Still, if Biden or Ryan emerges as a clear winner, it could either help correct the bad story line Obama provoked by his debate performance last week in Denver or strengthen Romney's image as a surging challenger.

There's plenty of material to explore over the 90-minute encounter.

Favoring Obama and Biden, new unemployment numbers last week showed a drop in joblessness. On the other hand, the administration has been placed on the defensive by conflicting accounts of the events that led to a deadly attack on the U.S. Consulate in Benghazi, Libya, last month.

The debate also comes just two days after Romney said he would not pursue any abortion-related legislation if elected president. Romney's campaign sought to clarify Romney's remarks, saying without elaborating that he would support legislation aimed at providing greater protections for life.

The encounter pits Biden, a 69-year-old veteran politician, against a rising 42-year-old up-and-comer.

Biden has experience in face-to-face encounters with political opponents, including the much-watched debate with vice presidential candidate Sarah Palin four years ago. Despite a garrulous, sometimes gaffe-prone campaign style, Biden has proved to be a disciplined debater and likely has been preparing for succinct answers Thursday.

Ryan, while new to the debate format he will face at Centre College in Danville, Ky., is no stranger to vigorous argument as a 14-year House veteran. He has had to defend his budget policies in committee and on the House floor, and he famously debated Obama on health care during a bipartisan meeting two years ago at Blair House.

The challenge for Biden:

Where Obama was viewed as passive, Biden will have to be aggressive. Where Obama was viewed as disconnected from the television audience, Biden cuts a more empathetic figure that he likely will employ from the debate stage.

Obama aides see the encounter as a "head vs. heart" debate, casting Ryan as an effective yet wonky critic of Obama economic policies. They see Biden as the candidate who will strike a better bond with the audience.

While vice presidential candidates typically debate the policies of the candidates at the top of the ticket, Biden will have a two-pronged task of attacking the specific fiscal proposals that Ryan advanced in Republican budgets in 2010 and 2011 while also presenting a critique of Romney's less specific plans.
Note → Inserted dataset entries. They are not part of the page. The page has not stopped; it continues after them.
-- ==== Sys2Proof/Machine/Startup.lean ====
section
/-!
DEFINITION. Start-up and the resets (R311, R312, R362 to R374), the reset of the host link (R380), and the reactions of the
fault collector (R301, R308).
-/
namespace Sys2Proof.Machine

/-! ## Reset values by block -/

/-- A key of `State.regs` belongs to the fields from `a` up to, and without, `b`. -/
def inFields (a b : Field) (k : Nat) : Bool := a.ctorIdx ≤ k % 1024 && k % 1024 < b.ctorIdx

/-- The fields that a test on keys names take their reset values. -/
def State.dropRegs (s : State) (p : Nat → Bool) : State := { s with regs := s.regs.filter (fun c => !p c.1) }

/-- A key is one of some fields. -/
def isField (l : List Field) (k : Nat) : Bool := l.any (fun f => f.ctorIdx == k % 1024)

/-- What AON keeps (R371): the Granary, FLT_PREV, RESET_CAUSE, BOOT_STAT.PREF. -/
def aonKeeps (k : Nat) : Bool :=
  inFields .GRN_STAT_KEYLESS .MBn_BIND_END0 k ||
  isField [.FLT_PREV_SRC, .FLT_PREV_LEVEL, .FLT_PREV_VALID, .RESET_CAUSE_POR, .RESET_CAUSE_BOR, .RESET_CAUSE_COLD,
    .RESET_CAUSE_WARM, .BOOT_STAT_PREF] k

/-- Everything but AON and the boot flash outside the part takes its reset value (R371). What hardware has set of AON's bits in
this cycle stays noted (R7), and the degraded form of a failed OTP check stands until a check passes (R364). -/
def State.powerReset (s : State) : State :=
  { State.reset with
    now := s.now, draw := s.draw, regs := s.regs.filter (fun c => aonKeeps c.1), grn := s.grn, flash := s.flash
    flashDirty := s.flashDirty, sent := s.sent, pending := s.pending, sets := s.sets.filter (fun e => aonKeeps e.2.1)
    boot := { BootState.init with otpBad := s.boot.otpBad }
    tok := { TokState.init with downFrom := some s.now }, clk := { ClkState.init with tokIdle := some s.now } }

/-- Step 2 of the sequence begins (R362, R392). -/
def State.startStep2 (s : State) : State := { s with boot := { s.boot with supplies := true, stepAt := s.now } }

/-- A reset after which the sequence begins at step 2, with its cause (R362, R371); a coincident clear of the cause loses (R7,
R374). -/
def State.stepTwo (s : State) (cause : Field) : State := (s.powerReset.hwSet cause 0 1).startStep2

/-! ## The power-up sequence (R362 to R364) -/

/-- Step 2 ends 20 µs after supplies good: TRIM, and FSRC6 with ROSC_UNQUAL where the pair is not qualified (R363). -/
def State.endStep2 (s : State) : State :=
  let s := s.setDev .DEV_STATE_TIMING 1
  if s.bit .CLK_STAT_ROSC_QUAL then s else (s.raise 6).setDev .DEV_STATE_ROSC_UNQUAL 1

/-- The main supplies become good (R392): a power-on reset (R371), or after a brown-out's reset the step 2 at which its
sequence restarts (R342). -/
def State.suppliesGood (s : State) : State :=
  if s.boot.supplies then s
  else if s.boot.brown then s.powerReset.startStep2
  else s.stepTwo .RESET_CAUSE_POR

/-- A report of a zeroisation in KEEP (R277). -/
def State.reportKeep (s : State) : State :=
  if s.grn.keepTamper then (s.setGrn { s.grn with keepTamper := false }).flag .GRN_STAT_TAMPER_IN_KEEP 0 else s

/-- The alarm entry for a valid FLT_PREV (R311). -/
def State.postPrev (s : State) : State :=
  if s.bit .FLT_PREV_VALID then
    let d := s.fresh
    d.2.post (faultEntry (s.rd .FLT_PREV_SRC) (s.rd .FLT_PREV_LEVEL) true false false { inst := Config.previousInst d.1 })
  else s

/-- IMEM and DMEM of every engine cleared (R162). -/
def State.clearMemories (s : State) : State :=
  { s with engines := s.engines.map (fun x => { x with imem := [], dmem := [] }) }

/-- Step 3 ends 220 µs after supplies good (R362, R364): trims in force, the engines' memories cleared, the commit word examined,
the identity derived; a failed check raises FSRC62 and leaves OTP_ERR. -/
def State.trimLoaded (s : State) (otpOk : Bool) : State :=
  if !s.boot.supplies || s.rd .DEV_STATE_TIMING ≠ 1 || s.now < s.boot.stepAt + 220000000 then s
  else
    let s : State := { s with boot := { s.boot with otpBad := !otpOk, stepAt := s.now } }
    let s := s.loadSilicon.clearMemories
    let s := if otpOk then s else (s.raise 62).setDev .DEV_STATE_ERR 4
    let s := s.examineWord
    let s := if s.bit .GRN_STAT_KEYLESS then s else s.deriveIdentity
    let s := (s.reportKeep).postPrev
    let s := s.setKeeper { s.keeper with bootAt := s.now }
    s.setDev .DEV_STATE_TIMING 2

/-- DEV_STATE.ERR set; OTP_ERR stays in preference to any later code (R364). -/
def State.devErr (s : State) (e : Nat) : State := if s.rd .DEV_STATE_ERR = 4 then s else s.setDev .DEV_STATE_ERR e

/-! ## The boot configuration (R365) -/

/-- A copy of the record is accepted. -/
def cfgOk (b : List Byte) : Bool :=
  let xo := leAt b 8 4
  slice b 0 4 == [0x51, 0x42, 0x43, 0x46] && leAt b 4 2 == 1 && leAt b 6 2 == 1600 && 10000000 ≤ xo && xo ≤ 100000000
    && (slice b 1584 12).all (· == 0) && leAt b 1596 4 == (crc32c (b.take 1596)).toNat

/-- The "Boot" fields of an APLL. -/
def State.bootApll (s : State) (b : List Byte) (x : Fin 2) : State :=
  let o := 16 + 16 * x.val
  let s := (((s.wr .APLLx_N x (leAt b o 4)).wr .APLLx_NUM x (leAt b (o + 4) 4)).wr .APLLx_DEN x (leAt b (o + 8) 4)).wr
    .APLLx_CTRL_REFMUL x (leAt b (o + 12) 4)
  s.wrB .APLLx_CTRL_EN x ((leAt b 12 4).testBit x)

/-- The "Boot" fields of an output: of CFG only EN, FMT, MODE and START. -/
def State.bootOut (s : State) (b : List Byte) (n : Fin 64) : State :=
  let o := 48 + 24 * n.val
  let s := s.writeWord .OUTn_SRC n (BitVec.ofNat 32 (leAt b (o + 4) 4))
  let s := ((s.wr .OUTn_INT n (leAt b (o + 8) 8)).wr .OUTn_NUM n (leAt b (o + 16) 4)).wr .OUTn_DEN n (leAt b (o + 20) 4)
  let mask : Nat := 0x70F
  let keep := s.regVal .OUTn_CFG n
  s.writeOutCfg n (BitVec.ofNat 32 ((keep ^^^ (keep &&& mask)) ||| (leAt b o 4 &&& mask)))

/-- The fields of a record loaded: XO_NOM and every "Boot" field (R365). -/
def State.loadBoot (s : State) (b : List Byte) : State :=
  let s := s.wr .XO_NOM 0 (leAt b 8 4)
  (s.forAll 2 (fun s x => s.bootApll b x)).forAll 64 (fun s n => s.bootOut b n)

/-- The QSPI loader reads the record, and its copy where the first fails; where both do, every field of it takes 0 (R365). -/
def State.bootConfig (s : State) : State :=
  if !s.boot.supplies || s.rd .DEV_STATE_TIMING < 2 || s.boot.cfgRead then s
  else
    let s : State := { s with boot := { s.boot with cfgRead := true } }
    let a := s.flashBytes 0 1600
    let c := s.flashBytes 0x1000 1600
    let good := fun (copy : Nat) => (s.wr .BOOT_STAT_CFG_VALID 0 1).wr .BOOT_STAT_CFG_COPY 0 copy
    if cfgOk a then (good 0).loadBoot a
    else if cfgOk c then (good 1).loadBoot c
    else (s.loadBoot (List.replicate 1600 0)).devErr 1

/-! ## Keeper images (R368, R369) -/

/-- Base and size of an image: 0 A, 1 B. -/
def imageBase (x : Nat) : Nat := if x = 0 then 0x10000 else 0x3D0000

/-- Why an image fails, as BOOT_STAT.FALLBACK has it (R374); none where it is good. -/
def State.imageFault (s : State) (x : Nat) (readOk : Bool) : Option Nat :=
  let h := s.flashBytes (imageBase x) 256
  let len := leAt h 8 4
  if !readOk then some 4
  else if slice h 0 4 ≠ [0x51, 0x4B, 0x50, 0x52] || len = 0 || 3932160 - 256 < len || leAt h 12 4 ≠ 0
      || !(slice h 112 144).all (· == 0) then some 1
  else if !ecdsaVerify Config.bootKey.1 Config.bootKey.2 (sha256 (h.take 48)) (beAt h 48 32) (beAt h 80 32)
      || sha256 (s.flashBytes (imageBase x + 256) len) ≠ slice h 16 32 then some 2
  else if s.keeper.hung.testBit x then some 3
  else none

/-- The order in which the images are tried: PREF, or the higher header VERSION, A where they are equal. A header whose MAGIC
is wrong has no version. -/
def State.imageFirst (s : State) : Nat :=
  let ver := fun (x : Nat) =>
    let h := s.flashBytes (imageBase x) 8
    if slice h 0 4 = [0x51, 0x4B, 0x50, 0x52] then leAt h 4 4 + 1 else 0
  let p := s.rd .BOOT_STAT_PREF
  if p = 0 then 0 else if p = 1 then 1 else if ver 0 < ver 1 then 1 else 0

/-- The keeper starts from an image. -/
def State.keeperStart (s : State) (x : Nat) : State :=
  let h := s.flashBytes (imageBase x) (256 + leAt (s.flashBytes (imageBase x) 256) 8 4)
  let s := s.setKeeper { s.keeper with version := BitVec.ofNat 32 (leAt h 4 4), digest := sha256 h, startAt := s.now
                                       refitAt := s.now, sampleAt := s.now }
  let s := s.wr .BOOT_STAT_IMAGE 0 x
  let s := if s.rd .DEV_STATE_ERR = 5 then s.setDev .DEV_STATE_ERR 0 else s
  let s := (s.setDev .DEV_STATE_KEEPER kpRunning).setDev .DEV_STATE_WARM 0
  { s with boot := { s.boot with keeperRan := true } }

/-- The MCP enters the recovery service. -/
def State.enterRecovery (s : State) : State := (s.setDev .DEV_STATE_KEEPER kpRecovery).setDev .DEV_STATE_WARM 0

/-- The boot ROM runs (R368): it starts the first good image, recording a fallback, or enters the recovery service. `readA` and
`readB` tell whether the flash can be read. -/
def State.keeperBoot (s : State) (readA readB : Bool) : State :=
  if !s.mcpRuns || s.rd .DEV_STATE_TIMING < 2 || s.rd .DEV_STATE_KEEPER ≠ kpLoading then s
  else if s.keeper.toRecovery then (s.setKeeper { s.keeper with toRecovery := false }).enterRecovery
  else
    let read := fun (x : Nat) => if x = 0 then readA else readB
    let x := s.imageFirst
    match s.imageFault x (read x) with
    | none => (s.wr .BOOT_STAT_FALLBACK 0 0).keeperStart x
    | some why =>
      match s.imageFault (1 - x) (read (1 - x)) with
      | none => ((s.wr .BOOT_STAT_FALLBACK 0 why).raise 21).keeperStart (1 - x)
      | some _ => (s.devErr 5).enterRecovery

/-- The MCP restarts (R289, R297): the keeper's end resets, a capsule under way ends as in R278, and the boot ROM is to run. -/
def State.mcpReset (s : State) : State :=
  let s := s.mbResetEnds (fun c => c == 3)
  let s := s.capAbort
  let s := s.setKeeper { KeeperState.init with
    version := s.keeper.version, bootAt := s.now, startAt := s.keeper.startAt, hangs := s.keeper.hangs, hung := s.keeper.hung
    digest := s.keeper.digest }
  s.setDev .DEV_STATE_KEEPER kpLoading

/-- The reaction MCP_RESTART: MGT held in reset, then the boot. A second restart in succession within 200 ms of the keeper's
start makes its image fail (R368). -/
def State.mcpRestart (s : State) : State :=
  let quick := s.rd .DEV_STATE_KEEPER == kpRunning && s.now ≤ s.keeper.startAt + 200000000000
  let k := s.keeper
  let hangs := if quick then k.hangs + 1 else if s.rd .DEV_STATE_KEEPER == kpRunning then 0 else k.hangs
  let k := if 2 ≤ hangs then { k with hangs := 0, hung := k.hung ||| 2 ^ s.rd .BOOT_STAT_IMAGE } else { k with hangs := hangs }
  let s := (s.setKeeper k).mcpReset
  s.setClk { s.clk with held := natBit s.clk.held islMgt true }

/-- The recovery service reboots once the reply on channel `n` is sent whole; until then it takes up nothing more (R370). -/
def State.rebootAfter (s : State) (n : Fin 16) : State :=
  if (s.keeper.owed[n]).isEmpty then
    let s := (s.mbKeep n 1).mcpReset
    s.setKeeper { s.keeper with hangs := 0, hung := 0 }
  else s.setKeeper { s.keeper with rebooting := some n }

/-- RECOVERY_REBOOT (R370): the reply is sent before the MCP restarts under R368. -/
def State.rcReboot (s : State) (n : Fin 16) : State :=
  let on := s.rd .DEV_STATE_KEEPER == kpRecovery && s.mcpRuns && s.recovers n
  if on && s.keeper.rebooting == some n then (s.postParts n 1 s.keeper.owed[n]).rebootAfter n
  else
    let asked := (s.inbound n 1).head?.any (fun h => headerType h == 0x103 && !headerReply h && headerLen h == 0)
    let go := on && asked && s.keeper.rebooting.isNone && (s.keeper.owed[n]).isEmpty
    let s := s.recover n 0x103 (fun p s => if p.isEmpty then (replyStatus stOk, s) else (replyStatus stBadLen, s))
    if go then s.rebootAfter n else s

/-! ## Power failing (R18, R342) -/

/-- The main supplies fall away, or have not come back after a brown-out: AON alone, in KEEP. Its first work on VBAT is the
commit word (R273). -/
def State.supplyLoss (s : State) : State :=
  if !s.boot.supplies && !s.boot.brown then s
  else
    let s := s.powerReset.examineWord.powerReset
    { s with boot := { s.boot with keep := true } }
"It's not his job to do the cleanup for Obama; Obama has two more debates to do that himself," said Matt Bennett, a Democratic strategist who was a top aide to Vice President Al Gore.

"Biden's challenge is do basically two things: one, to make a very clear, sharp critique of the Ryan plan, and two, to be brief. He did that very, very well in '08."

Biden's risk is that in staking out an aggressive posture, he could alienate voters. A new poll by the Pew Research Center found that 51 percent of voters have an unfavorable impression of Biden, whereas 40 percent hold an unfavorable view of Ryan.

The challenge for Ryan:

Ryan must find a way to fend off efforts to link his own past budget proposals with Romney's economic vision. Count on him to make a detailed case against Obama on fiscal and economic policy that points to a rising national debt as a looming threat.

Ryan will have to employ the same skills that make him a popular politician even in a Democratic-leaning congressional district that Obama won in 2008.

Though not a foreign policy expert, Ryan will have to stand his ground on territory that is far more familiar to Biden and that moderator Martha Raddatz, a foreign policy specialist at ABC, likely will pursue in an effort to find distinctions between Romney and Obama on international affairs.

Biden also is likely to single out Ryan's vote against a bipartisan commission's plan for tackling the nation's debt. Romney has said Obama should have embraced the plan from former Republican Sen. Alan Simpson and Democrat Erskine Bowles, a veteran of President Bill Clinton's White House.

In that sense, Ryan will have to focus more on being an advocate for Romney than a defender of his own actions.

"To some extent, he will have to go against his natural inclinations," Republican operative Matt Mackowiak said. "But he is a fairly cool customer. He has a cheery disposition. He's the guy you want your daughter to marry when she grows up."